- Theatrical release poster
- Directed by: Benjamin Combes
- Written by: Benjamin Combes
- Produced by: Benjamin Combes; James Secker; Tristan de Carbon;
- Starring: Eric Carlesi; Philippe Allier; Stéphane Asensio; Anaëlle Rincent; Charlotte Poncin; Thyra Hann Phonephet; Cécile Fargues; Thémann Fagour; Olivier Dobremel;
- Cinematography: Benjamin Combes
- Edited by: Benjamin Combes
- Music by: Thomas Cappeau
- Production company: B.C. Pictures
- Release date: 21 December 2018 (YouTube);
- Running time: 68 minutes
- Country: France
- Language: English
- Budget: €31,953

= Commando Ninja =

2018 French film by Benjamin Combes

Commando Ninja is a 2018 English-language French martial arts action comedy film written and directed by Benjamin Combes. It pays homage to 1980s action films such as Commando, The Terminator, Rambo: First Blood Part II, Predator, and American Ninja. The film stars Eric Carlesi, Philippe Allier, Stéphane Asensio, Olivier Dobremel, Anaëlle Rincent, and Charlotte Poncin.

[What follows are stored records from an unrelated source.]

-- ==== Sys2Proof/Tests/Slice0.lean ====
section
/-! SUPPORT. Tests of the model: the smoke test of WellFormed, the spec's worked figures, one or two steps of each command on
small states, and a witness for the hypotheses of each statement. -/

namespace Sys2Proof.Tests

open Sys2Proof.Machine Sys2Proof.Config

set_option Elab.async false

/-! ## Small states -/

/-- A step answers next, with a state of which the check holds. -/
def gives (o : Host.Outcome State Fault Refusal) (p : State → Bool) : Bool :=
  match o with
  | .next t => p t
  | .fault _ => false
  | .refused _ => false

/-- A step is refused as ill-formed. -/
def illFormed (o : Host.Outcome State Fault Refusal) : Bool :=
  match o with
  | .refused .illFormed => true
  | _ => false

/-- RUNNING with the default layout: aperture at 2^32, frames at 2^31, 64 MiB each. -/
def running : State := modRun (fun r => { r with global := .running }) State.reset

/-- The address of offset `o` of lane `l`'s aperture. -/
def laneAddr (l o : Nat) : Addr := BitVec.ofNat 48 (4294967296 + l * 67108864 + o)

/-- The address of offset `o` of frame `f`. -/
def frameAt (f o : Nat) : Addr := BitVec.ofNat 48 (2147483648 + f * 67108864 + o)

/-- A write of these bytes, every strobe set. -/
def full (a : Addr) (bytes : List Byte) : WriteReq := { tag := 7, addr := a, bytes := bytes.map some }

/-- The announce record of R196: class, flags, length; work tag 5, digest 0, expected sums 0. -/
def announceBytes (cls flags : Nat) (len : Nat) : List Byte :=
  [0xC5, 0xA0, 0x21, 0x6E, 1] ++ leBytes 1 cls ++ leBytes 2 flags ++ leBytes 8 len ++ leBytes 8 5 ++ zeroBytes 40

/-- An announce of class 0 to lane 0. -/
def announceW (len : Nat) : WriteReq := full (laneAddr 0 0) (announceBytes 0 0 len)

/-- The fields of that announce. -/
def ann (len : Nat) : Announce :=
  { cls := 0, sumGiven := false, sealAfter := false, len := len, wtag := 5, digest := 0, expA := 0, expB := 0 }

/-- A file of 16 bytes placed at offset 4,096. -/
def entry16 : Entry := (ann 16).entry 0 4096 0

/-- Frame 0 OPEN for class 0 with these entries and this cursor. -/
def open0 (entries : List Entry) (cursor : Nat) (s : State) : State :=
  setClassFrame 0 (some 0) (modFrame 0 (fun fr => { fr with
    state := .opened, cls := some 0, serial := 1, cursor := cursor, entries := entries }) s)

/-- Lane 0 RECEIVING the file of 16 bytes, nothing claimed. -/
def receiving : State :=
  modLane 0 (fun ln => { ln with state := .receiving, file := some (0, 0), timer := some { start := 0, reported := false } })
    (open0 [entry16] 4608 running)

/-- Lane 0 VOIDING that file with cause TIMEOUT. -/
def voiding : State :=
  modLane 0 (fun ln => { ln with state := .voiding, timer := none, voidCause := some .timeout })
    (modEntry 0 0 (fun en => { en with state := .voiding }) receiving)

/-- Lane 0 WAITING with the announce of 16 bytes held for a reason, its write in slot 0. -/
def waiting (reason : WaitReason) (s : State) : State :=
  let t := modLane 0 (fun ln => { ln with
    state := .waiting
    held := some { ann := ann 16, reason := reason, timer := { start := 0, reported := false }, slot := 0 } })
    (addRecord .write { slot := 0, tag := 7, cls := .aperture 0, origin := .heldAnnounce 0, stage := .held, beats := 8
                        preReset := false } s)
  if reason == .noFrame then { t with waitList := [0] } else t

/-- Every frame HELD. -/
def allHeld (s : State) : State := { s with frames := Vector.replicate 8 { Frame.free with state := .held } }

/-- Frame 0 in a state, with image_length 5,120 and a fresh drain record. -/
def frame0 (st : FrameState) (s : State) : State :=
  modFrame 0 (fun fr => { fr with state := st, serial := 1, cursor := 4608, entries := [entry16], imageLength := some 5120
                                  drain := some Drain.reset }) s

/-- Frame 0 SEALED, in the seal queue. -/
def sealed0 : State := { frame0 .sealed running with sealQ := [0] }

/-- Frame 0 DRAINING, its drain cursor at `c` with `n` counted reads outstanding. -/
def draining (c n : Nat) : State :=
  modFrame 0 (fun fr => { fr with drain := some { Drain.reset with
    cursor := c, outstanding := n, timer := some { start := 0, reported := false } } }) (frame0 .draining running)

/-- A record in slot 0 and the buffer request with tag 0 that it waits for. -/
def forwarded (st : Machine.Stream) (origin : ReqOrigin) (cls : ReqClass) (body : BufBody) (s : State) : State :=
  let r : OpenReq := { slot := 0, tag := 9, cls := cls, origin := origin, stage := .forwarded, beats := 2
                       preReset := false }
  modPort (fun p => { p with outstanding := [{ btag := 0, origin := .fabric st 0, req := { addr := 0, body := body } }] })
    (addRecord st r s)

/-- The record that `forwarded` adds. -/
def record0 (origin : ReqOrigin) (cls : ReqClass) : OpenReq :=
  { slot := 0, tag := 9, cls := cls, origin := origin, stage := .forwarded, beats := 2, preReset := false }

/-- A body write of the whole file of 16 bytes, forwarded and claimed. -/
def wholeWrite : BodyWriteInfo :=
  { lane := 0, frame := 0, entry := 0, off := 4096, k := 0, lo := 0, hi := 16, pastEnd := false }

/-- Lane 0 RECEIVING, its only body write outstanding, the whole body claimed. -/
def lastWriteOut : State :=
  modLane 0 (fun ln => { ln with extents := [{ start := 0, stop := 16 }], outstanding := 1, firstWrite := true })
    (forwarded .write (.bodyWrite wholeWrite) (.aperture 0) (.write ((zeroBytes 16).map some)) receiving)

/-- A job of 64 zero bytes into frame 0, all its bursts answered. -/
def jobDone (kind : JobKind) (l : Option LaneNo) (s : State) : State :=
  { s with fill := { queue := [{ kind := kind, frame := 0, lane := l, start := 4096, stop := 4160, source := .zeros }]
                     progress := some { next := 4160, issued := 1, answered := 1 } } }

/-! ## WellFormed: one ill-formed term for each check -/

theorem test_wf_write_empty :
    illFormed (exec (.plainRequest (.write (.present { tag := 0, addr := 0, bytes := [] }))) running) := by
  decide +kernel
theorem test_wf_write_odd : illFormed (exec (.bodyWrite (.present (full 0 (zeroBytes 12)))) running) := by decide +kernel
theorem test_wf_write_long : illFormed (exec (.announce (.present (full 0 (zeroBytes 136)))) running) := by decide +kernel
theorem test_wf_read_none : illFormed (exec (.statusRead { tag := 0, addr := 0, beats := 0 }) running) := by decide +kernel
theorem test_wf_read_long :
    illFormed (exec (.frameRegionRead { tag := 0, addr := 0, beats := 17 }) running) := by decide +kernel
theorem test_wf_data_odd : illFormed (exec (.drainReadOkay 0 (zeroBytes 7)) running) := by decide +kernel
theorem test_wf_data_long :
    illFormed (exec (.bodyReadAnswer 0 { code := .okay, data := zeroBytes 136 }) running) := by decide +kernel
theorem test_answer_of_wrong_length :
    illFormed (exec (.plainBufferAnswer 0 { code := .okay, data := zeroBytes 8 })
      (forwarded .read .plain .plain (.read 2) running)) := by decide +kernel
theorem test_unmatched_answer_faults : exec (.fillBurstOkay 3) running = .fault .unmatchedBufferAnswer := rfl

The film was crowdfunded through Kickstarter in 2018. It raised €31,953, which was more than double its original goal of €15,000. Originally planned to run at 45 minutes, Combes expanded the running time to 68 minutes and released the film on YouTube on 21 December 2018.

==Plot==
In 1968, during the Vietnam War, a Green Beret platoon known as the "Lizard Smokers", led by John Hunter, is ambushed by ninjas. In the midst of the chaos, Leeroy Hopkins loses his right arm in the ambush, Sgt. Oskar Kowalsky is attacked by velociraptors, and John is captured by the Viet Cong. While in captivity, John learns the art of ninjutsu from his captor, Colonel Yin. After John's training is completed, Yin sets him free, but warns him of a red ninja who betrayed his teachings. Yin is killed when his compound is bombed by the U.S.

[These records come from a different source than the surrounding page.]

-- ==== Sys2Proof/Machine/HostCalls.lean ====
section
/-! DEFINITION. The host's calls (70_reset_and_hazards.md R300-R309): reset, cartridge load, the
MachineClock, the memory accessors, the debug hooks and the interrupt inputs. Each is made between steps
(R310). -/

namespace Sys2Proof.Machine

open Sys2Proof

/-! ### Reset and load -/

/-- The mapper part of a reset (10_state.md R42). -/
def MemCtl.resetMapper (m : MemCtl) : MemCtl :=
  let paged := { m with apage0 := 0x00#8, apage1 := 0x01#8, apage2 := 0x02#8 }
  match m.variant with
  | .standard => { paged with top0 := 0x00#8, top1 := 0x00#8, top2 := 0x01#8, top3 := 0x02#8 }
  | .alternateChecksum => paged

/-- The RAM part of a reset (10_state.md R42): every byte of `ram` and `cram` becomes 0x00 if
P_RESET_CLEARS_RAM, else both stay. -/
def MemCtl.resetRam (m : MemCtl) (clears : Bool) : MemCtl :=
  if clears then { m with ram := [], cram := [] } else m

/-- `reset()` (70_reset_and_hazards.md R300). `image`, `variant`, `cart_loaded`, `int_line`, `int_data`
stay, and so do the parameters and the model's own fields. -/
def State.hostReset (s : State) : State :=
  { s with
    main := RegSet.zero, alt := RegSet.zero, ix := 0#16, iy := 0#16, sp := 0xDFF0#16, pc := 0#16
    regI := 0#8, regR := 0#8, iff1 := false, iff2 := false, im := .mode0, halted := false
    fault := none, lastCycles := 0, eiDelay := false, nmiPending := false
    mc := s.mc.resetMapper.resetRam s.cfg.resetClearsRam }

/-- `strip(bytes)` (20_memory.md R66): a length that is 512 modulo 0x4000 loses its first 512 bytes. -/
def stripHeader (bytes : List Byte) : List Byte :=
  if bytes.length % 0x4000 = 512 then bytes.drop 512 else bytes

/-- The detection rule on the four bytes at 0x7FE6-0x7FE9 (20_memory.md R67): two little-endian words
whose sum is 0 modulo 0x10000. -/
def checksumVariant (b6 b7 b8 b9 : Byte) : Variant :=
  if pack b7 b6 + pack b9 b8 = 0#16 then .alternateChecksum else .standard

/-- `detect(image)` (20_memory.md R67): an image too short to hold the four bytes is Standard. -/
def detectVariant (image : List Byte) : Variant :=
  if image.length < 0x7FEA then .standard
  else checksumVariant (image.getD 0x7FE6 0#8) (image.getD 0x7FE7 0#8)
    (image.getD 0x7FE8 0#8) (image.getD 0x7FE9 0#8)

/-- `load_cartridge(bytes)` (70_reset_and_hazards.md R301). -/
def State.loadCartridge (s : State) (bytes : List Byte) : State :=
  let image := stripHeader bytes
  let t := { s with mc := { s.mc with image := image, variant := detectVariant image } }.hostReset
  { t with mc := { t.mc with cartLoaded := true } }

/-! ### step() and update() -/

/-- What `step()` and `update()` return to the host (70_reset_and_hazards.md R303). -/
inductive HostOutcome where
  | ok
  | unimplemented (info : Unimplemented)
  | faulted
  deriving DecidableEq, Repr

/-- `step()` as the host sees it (70_reset_and_hazards.md R303): the outcome and the machine after it. A
step that stops changes no state (60_exceptions.md R286). -/
def State.hostStep (s : State) : HostOutcome × State :=
  match step s with
  | .next t =>
    match t.fault with
    | none => (.ok, t)
    | some info => (.unimplemented info, t)
  | .fault _ => (.faulted, s)
  | .refused _ => (.faulted, s)

/-- The loop of `update()` (60_exceptions.md R295), at most `fuel` steps. Every Ok step costs at least 4
cycles, so `fuel = budget` steps reach the budget (log 15). -/
def updateLoop (budget : Nat) (fuel acc : Nat) (s : State) : HostOutcome × State :=
  match fuel with
  | 0 => (.ok, s)
  | k + 1 =>
    if acc < budget then
      match s.hostStep with
      | (.ok, t) => updateLoop budget k (acc + t.lastCycles) t
      | (o, t) => (o, t)
    else (.ok, s)

/-- The cycle budget of a frame (60_exceptions.md R295): P_CLOCK_HZ div P_FPS. -/
def frameBudget (p : Params) : Nat := p.clockHz / p.fps

/-- `update()` (60_exceptions.md R295). -/
def State.update (s : State) : HostOutcome × State := updateLoop (frameBudget s.cfg) (frameBudget s.cfg) 0 s

/-! ### Memory accessors and debug hooks -/

/-- `mc_read(address)` (20_memory.md R64). -/
def State.mcRead (s : State) (address : Int) : Byte :=
  if address < 0 ∨ 0xFFFF < address then 0#8 else s.memRead (BitVec.ofInt 16 address)

/-- `mc_write(address, value)` (20_memory.md R64). -/
def State.mcWrite (s : State) (address value : Int) : State :=
  if address < 0 ∨ 0xFFFF < address then s
  else s.memWrite (BitVec.ofInt 16 address) (BitVec.ofInt 8 value)

/-- `set_pc(value)` (70_reset_and_hazards.md R305). -/
def State.setPc (s : State) (value : Int) : State := { s with pc := BitVec.ofInt 16 value }

/-- The value copy `get_registers()` returns (10_state.md R45). -/
structure Registers where
  main   : RegSet
  alt    : RegSet
  ix     : Word
  iy     : Word
  sp     : Word
  pc     : Word
  regI   : Byte
  regR   : Byte
  iff1   : Bool
  iff2   : Bool
  im     : IntMode
  halted : Bool
  deriving DecidableEq, Repr

/-- `get_registers()` (10_state.md R45). -/
def State.getRegisters (s : State) : Registers where
  main   := s.main
  alt    := s.alt
  ix     := s.ix
  iy     := s.iy
  sp     := s.sp
  pc     := s.pc
  regI   := s.regI
  regR   := s.regR
  iff1   := s.iff1
  iff2   := s.iff2
  im     := s.im
  halted := s.halted

/-- The six flags `is_flag_set` can name (70_reset_and_hazards.md R307); X3 and X5 cannot be named. -/
inductive FlagName where
  | carry | subtract | parityOverflow | halfCarry | zero | sign
  deriving DecidableEq, Repr

/-- `is_flag_set(flag)` (70_reset_and_hazards.md R307). -/
def State.isFlagSet (s : State) : FlagName → Bool
  | .carry => s.main.f.c
  | .subtract => s.main.f.n
  | .parityOverflow => s.main.f.pv
  | .halfCarry => s.main.f.h
  | .zero => s.main.f.z
  | .sign => s.main.f.s

/-- `get_cycles()` (70_reset_and_hazards.md R306). -/
def State.getCycles (s : State) : Nat := s.lastCycles

/-- `cart_loaded()` (70_reset_and_hazards.md R308). -/
def State.cartLoaded (s : State) : Bool := s.mc.cartLoaded

/-- `dump_cartridge_data()` (20_memory.md R69). -/
def State.dumpCartridgeData (s : State) : List Byte := s.mc.image

/-! ### Interrupt inputs and the I/O oracle -/

/-- `nmi()` (60_exceptions.md R292); without P_HAS_INTERRUPTS there is no such input (log 12). -/
def State.nmi (s : State) : State :=
  if s.cfg.hasInterrupts then { s with nmiPending := true } else s

/-- `set_int(level, data)` (60_exceptions.md R292); without P_HAS_INTERRUPTS there is no such input
(log 12). -/
def State.setInt (s : State) (level : Bool) (data : Byte) : State :=
  if s.cfg.hasInterrupts then { s with intLine := level, intData := data } else s

/-- The host supplies answers to the next IoReads (70_reset_and_hazards.md R309, log 3). -/
def State.supplyInput (s : State) (answers : List Byte) : State :=
  { s with ioInput := s.ioInput ++ answers }

end Sys2Proof.Machine
end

In 1986 Canada, John is paid a visit by Hopkins and is informed that his ex-wife Lori has been murdered and his daughter Jenny has been kidnapped by ninjas working for an illegal arms dealer. John and Hopkins participate in a joint operation between the FBI and the U.S. Air Force in Los Angeles to nab the dealer, but the operation goes awry when John recognizes the dealer as former Soviet Army Colonel Kinsky, who was involved in his former platoon's ambush. Hopkins is killed by the red ninja before Kinsky escapes.

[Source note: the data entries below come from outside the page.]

-- ==== Sys2Proof/Laws/Memory.lean ====
section
/-! SUPPORT. The byte store: reading after writing, and the canonical form every write keeps. -/

namespace Sys2Proof.Machine

open Sys2Proof

theorem lookupByte_erase_same (m : Memory) (a : Nat) :
    lookupByte Config.unwritten (Memory.erase m a) a = Config.unwritten := by
  induction m with
  | nil => rfl
  | cons c rest ih =>
    obtain ⟨k, v⟩ := c
    simp only [Memory.erase]
    split
    · exact ih
    · rename_i h; simp only [lookupByte, if_neg h, ih]

theorem lookupByte_erase_other (m : Memory) (a b : Nat) (h : b ≠ a) :
    lookupByte Config.unwritten (Memory.erase m a) b = lookupByte Config.unwritten m b := by
  induction m with
  | nil => rfl
  | cons c rest ih =>
    obtain ⟨k, v⟩ := c
    simp only [Memory.erase]
    split
    · rename_i hk; simp only [lookupByte, if_neg (fun e : k = b => h (e ▸ hk)), ih]
    · simp only [lookupByte, ih]

theorem lookupByte_insert_same (m : Memory) (a : Nat) (v : Byte) :
    lookupByte Config.unwritten (Memory.insert m a v) a = v := by
  induction m with
  | nil => simp [Memory.insert, lookupByte]
  | cons c rest ih =>
    obtain ⟨k, x⟩ := c
    simp only [Memory.insert]
    split
    · simp [lookupByte]
    · split
      · simp [lookupByte]
      · rename_i _ h; simp only [lookupByte, if_neg (Ne.symm h), ih]

theorem lookupByte_insert_other (m : Memory) (a b : Nat) (v : Byte) (h : b ≠ a) :
    lookupByte Config.unwritten (Memory.insert m a v) b = lookupByte Config.unwritten m b := by
  induction m with
  | nil => simp [Memory.insert, lookupByte, Ne.symm h]
  | cons c rest ih =>
    obtain ⟨k, x⟩ := c
    simp only [Memory.insert]
    split
    · simp only [lookupByte, if_neg (Ne.symm h)]
    · split
      · rename_i _ e; subst e; simp only [lookupByte, if_neg (Ne.symm h)]
      · simp only [lookupByte, ih]

/-- A read after a write to the same address gives the byte written. -/
@[simp] theorem Memory.read_write_same (m : Memory) (a : Nat) (v : Byte) :
    Memory.read (Memory.write m a v) a = v := by
  unfold Memory.read Memory.write
  split
  · rename_i h; rw [lookupByte_erase_same, h]
  · exact lookupByte_insert_same m a v

/-- A write leaves every other address alone. -/
theorem Memory.read_write_other (m : Memory) (a b : Nat) (v : Byte) (h : b ≠ a) :
    Memory.read (Memory.write m a v) b = Memory.read m b := by
  unfold Memory.read Memory.write
  split
  · exact lookupByte_erase_other m a b h
  · exact lookupByte_insert_other m a b v h

theorem Memory.wfAbove_mono (m : Memory) (lo lo2 : Nat) (h : lo2 ≤ lo) (hm : Memory.wfAbove lo m = true) :
    Memory.wfAbove lo2 m = true := by
  cases m with
  | nil => rfl
  | cons c rest =>
    obtain ⟨k, v⟩ := c
    simp only [Memory.wfAbove, Bool.and_eq_true, decide_eq_true_eq] at hm ⊢
    exact ⟨⟨le_trans h hm.1.1, hm.1.2⟩, hm.2⟩

theorem Memory.wfAbove_erase (m : Memory) (lo a : Nat) (hm : Memory.wfAbove lo m = true) :
    Memory.wfAbove lo (Memory.erase m a) = true := by
  induction m generalizing lo with
  | nil => rfl
  | cons c rest ih =>
    obtain ⟨k, v⟩ := c
    simp only [Memory.wfAbove, Bool.and_eq_true, decide_eq_true_eq] at hm
    simp only [Memory.erase]
    split
    · exact ih lo (Memory.wfAbove_mono rest (k + 1) lo (by omega) hm.2)
    · simp only [Memory.wfAbove, Bool.and_eq_true, decide_eq_true_eq]
      exact ⟨hm.1, ih (k + 1) hm.2⟩

theorem Memory.wfAbove_insert (m : Memory) (lo a : Nat) (v : Byte) (ha : lo ≤ a) (hv : v ≠ Config.unwritten)
    (hm : Memory.wfAbove lo m = true) : Memory.wfAbove lo (Memory.insert m a v) = true := by
  induction m generalizing lo with
  | nil => simp [Memory.insert, Memory.wfAbove, ha, hv]
  | cons c rest ih =>
    obtain ⟨k, x⟩ := c
    simp only [Memory.wfAbove, Bool.and_eq_true, decide_eq_true_eq] at hm
    simp only [Memory.insert]
    split
    · simp only [Memory.wfAbove, Bool.and_eq_true, decide_eq_true_eq, bne_iff_ne]
      exact ⟨⟨ha, hv⟩, ⟨by omega, by simpa using hm.1.2⟩, hm.2⟩
    · split
      · rename_i _ e; subst e
        simp only [Memory.wfAbove, Bool.and_eq_true, decide_eq_true_eq, bne_iff_ne]
        exact ⟨⟨ha, hv⟩, hm.2⟩
      · simp only [Memory.wfAbove, Bool.and_eq_true, decide_eq_true_eq]
        exact ⟨hm.1, ih (k + 1) (by omega) hm.2⟩

/-- A write keeps the canonical form. -/
theorem Memory.wf_write (m : Memory) (a : Nat) (v : Byte) (h : Memory.wf m = true) :
    Memory.wf (Memory.write m a v) = true := by
  unfold Memory.wf Memory.write
  split
  · exact Memory.wfAbove_erase m 0 a h
  · rename_i hv; exact Memory.wfAbove_insert m 0 a v (Nat.zero_le a) hv h

theorem Memory.within_erase (m : Memory) (n a : Nat) (h : Memory.within n m = true) :
    Memory.within n (Memory.erase m a) = true := by
  induction m with
  | nil => rfl
  | cons c rest ih =>
    obtain ⟨k, v⟩ := c
    simp only [Memory.within, List.all_cons, Bool.and_eq_true, decide_eq_true_eq] at h ih
    simp only [Memory.erase]
    split
    · exact ih h.2
    · simp only [Memory.within, List.all_cons, Bool.and_eq_true, decide_eq_true_eq]
      exact ⟨h.1, ih h.2⟩

theorem Memory.within_insert (m : Memory) (n a : Nat) (v : Byte) (ha : a < n) (h : Memory.within n m = true) :
    Memory.within n (Memory.insert m a v) = true := by
  induction m with
  | nil => simp [Memory.insert, Memory.within, ha]
  | cons c rest ih =>
    obtain ⟨k, x⟩ := c
    simp only [Memory.within, List.all_cons, Bool.and_eq_true, decide_eq_true_eq] at h ih
    simp only [Memory.insert]
    split
    · simp only [Memory.within, List.all_cons, Bool.and_eq_true, decide_eq_true_eq]
      exact ⟨ha, h.1, h.2⟩
    · split <;> simp only [Memory.within, List.all_cons, Bool.and_eq_true, decide_eq_true_eq]
      · exact ⟨ha, h.2⟩
      · exact ⟨h.1, ih h.2⟩

/-- A write below `n` keeps every listed address below `n`. -/
theorem Memory.within_write (m : Memory) (n a : Nat) (v : Byte) (ha : a < n) (h : Memory.within n m = true) :
    Memory.within n (Memory.write m a v) = true := by
  unfold Memory.write
  split
  · exact Memory.within_erase m n a h
  · exact Memory.within_insert m n a v ha h

/-- The store at reset has the canonical form. -/
theorem Memory.wf_nil : Memory.wf [] = true := rfl

end Sys2Proof.Machine
end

John travels to the Central American country of Val Verde and storms through Kinsky's villa to rescue his daughter, but discovers that Kowalsky has been converted into a cyborg. Jenny kills Kinsky by secretly placing a grenade in his pants, but Kowalsky suddenly disappears with her. John battles and defeats the red ninja in a duel, only to discover Lori behind the mask. Lori explains that an alternate future version of herself was the one murdered by the ninjas, and that Kinsky had supplied the ninjas with time travel technology since the Vietnam war. She then tells him that Jenny has been sent to 1998, where Kinsky is training his army to establish a new world order. After Lori urges John to save Jenny, he decapitates her and uses the last of her energy to travel to a post-apocalyptic wasteland in 1998.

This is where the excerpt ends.